Оба собеседника всё время смотрели по сторонам, ни разу не взглянув друг на друга и совершенно не заботясь, слушают ли их или нет.

– Ещё не известно. Она сама заявления подать не может, и родственников, чтобы заступиться у неё не осталось, а по статьям не очень серьёзно выходит, главная, кажется, даже незаконный аборт, а не совращение, так что условным отделается. Впрочем, он сам себя наказал. Слышал я, что после этой истории жена тут же на развод подала, а пацан их и до того шалопаем был, где-то шлялся, с компанией сомнительной связался, домой поздно приходил, иногда и под утро, а самому ещё и 15, по-моему, нет, уже несколько дней дома не ночует. Кстати, с женой интересно получилось: оказывается, она в командировке была, так что зря я тогда на неё наговорил, а как приехала, так доброжелательные наши старушки стали наперебой ей рассказывать ночную историю.
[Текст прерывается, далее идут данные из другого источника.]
-- ==== Sys2Proof/Laws/State.lean ====
section
/-!
SUPPORT. The fields and parts of the state under its updates: one lemma for each field and update, so that no proof
unfolds a record update.
-/

namespace Sys2Proof.Machine
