-- ==== Sys2Proof/Tests/Slice0.lean ====
section
/-!
SUPPORT. Tests: words of every instruction decoded; terms that each check of the encoding refuses; for every statement
with hypotheses, states that meet them; single steps with results from the manual.
-/

set_option linter.unusedVariables false

open Sys2Proof Sys2Proof.Machine

namespace Sys2Proof.Tests

/-! ### Words by the opcode map and the formats of 08_encoding R188, R196, and the opcode table, decoded -/

theorem test_decode_scalar_integer :
  decode 0x014A4C5B 0x00000000 = .ok (.addI { d := 0x25, a := 0x13, b := 0xB, g := 0x3 }) ∧
  decode 0x024A4EA5 0x00000000 = .ok (.addIImm { d := 0x25, a := 0x13, imm := 0x2A5 }) ∧
  decode 0x034A4C5B 0x00000000 = .ok (.subI { d := 0x25, a := 0x13, b := 0xB, g := 0x3 }) ∧
  decode 0x044A4C5B 0x00000000 = .ok (.addcN { d := 0x25, a := 0x13, b := 0xB, g := 0x3 }) ∧
  decode 0x054A4C5B 0x00000000 = .ok (.subbN { d := 0x25, a := 0x13, b := 0xB, g := 0x3 }) ∧
  decode 0x064A4C5B 0x00000000 = .ok (.mulI { d := 0x25, a := 0x13, b := 0xB, g := 0x3 }) ∧
  decode 0x074A4C5B 0x00000000 = .ok (.mulhiI { d := 0x25, a := 0x13, b := 0xB, g := 0x3 }) ∧
  decode 0x084A4C5B 0x00000000 = .ok (.mulhiN { d := 0x25, a := 0x13, b := 0xB, g := 0x3 }) ∧
  decode 0x094A4C5B 0x14140000 = .ok (.madI { d := 0x25, a := 0x13, b := 0xB, g := 0x3, c := 0x14140000 }) ∧
  decode 0x0A4A4C5B 0x00000000 = .ok (.divI { d := 0x25, a := 0x13, b := 0xB, g := 0x3 }) ∧
  decode 0x0B4A4C5B 0x00000000 = .ok (.divN { d := 0x25, a := 0x13, b := 0xB, g := 0x3 }) ∧
  decode 0x0C4A4C5B 0x00000000 = .ok (.remI { d := 0x25, a := 0x13, b := 0xB, g := 0x3 }) ∧
  decode 0x0D4A4C5B 0x00000000 = .ok (.remN { d := 0x25, a := 0x13, b := 0xB, g := 0x3 }) ∧
  decode 0x0E4A4C5B 0x00000000 = .ok (.minI { d := 0x25, a := 0x13, b := 0xB, g := 0x3 }) ∧
  decode 0x0F4A4C5B 0x00000000 = .ok (.maxI { d := 0x25, a := 0x13, b := 0xB, g := 0x3 }) ∧
  decode 0x104A4C5B 0x00000000 = .ok (.minN { d := 0x25, a := 0x13, b := 0xB, g := 0x3 }) ∧
  decode 0x114A4C5B 0x00000000 = .ok (.maxN { d := 0x25, a := 0x13, b := 0xB, g := 0x3 }) ∧
  decode 0x124A4C03 0x00000000 = .ok (.absI { d := 0x25, a := 0x13, b := 0x0, g := 0x3 }) := by
  decide

theorem test_decode_packed_integer :
  decode 0x134A4C5B 0x00000000 = .ok (.addI16x2 { d := 0x25, a := 0x13, b := 0xB, g := 0x3 }) ∧
  decode 0x144A4C5B 0x00000000 = .ok (.subI16x2 { d := 0x25, a := 0x13, b := 0xB, g := 0x3 }) ∧
  decode 0x154A4C5B 0x00000000 = .ok (.addN16x2 { d := 0x25, a := 0x13, b := 0xB, g := 0x3 }) ∧
  decode 0x164A4C5B 0x00000000 = .ok (.subN16x2 { d := 0x25, a := 0x13, b := 0xB, g := 0x3 }) ∧
  decode 0x174A4C5B 0x00000000 = .ok (.addI8x4 { d := 0x25, a := 0x13, b := 0xB, g := 0x3 }) ∧
  decode 0x184A4C5B 0x00000000 = .ok (.subI8x4 { d := 0x25, a := 0x13, b := 0xB, g := 0x3 }) ∧
  decode 0x194A4C5B 0x00000000 = .ok (.addN8x4 { d := 0x25, a := 0x13, b := 0xB, g := 0x3 }) ∧
  decode 0x1A4A4C5B 0x00000000 = .ok (.subN8x4 { d := 0x25, a := 0x13, b := 0xB, g := 0x3 }) := by
  decide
Она верить сначала не хотела, но когда тот сам ей позвонил, чтобы из СИЗО его забрала, всё поняла и в тот же день с вещами из квартиры выставила.

– И друзья теперь от него отвернуться, – безучастно ввернул Фёдор.

– Но всё равно не достаточно этого, – и Пал Палыч крайне задумчиво посмотрел куда-то совсем в сторону.

– Так вам надо, чтобы его казнили за это, что ли?

– Мне? – сосед вдруг резко обернулся и вперился собеседнику прямо в глаза. – Мне ничего не надо, это не мне решать и вообще никому кроме тех, против кого преступление совершено. Как там в Библии? «глаз за глаз»?

– Вот никогда бы о вас не подумал, что вы верующий да ещё и Библию читаете.

– Да нет, – он небрежно махнул рукой и опять отвлёкся на какой-то посторонний предмет, – это так, нахватался просто. А хоть бы и так. Кое-что делать из того, чего мне приходилось, не веря в нечто высшее, где всё едино, нельзя, и пусть оно оказалось неправдой, жить-то дальше надо, вот и в бога теперь поверил.

– Понятно, – протянул Фёдор, хотя было совершенно не понятно, о чём это он говорит, однако некоторые откровенности сильно хотелось избежать, да и мыслями успел переключиться на нечто совершенно иное.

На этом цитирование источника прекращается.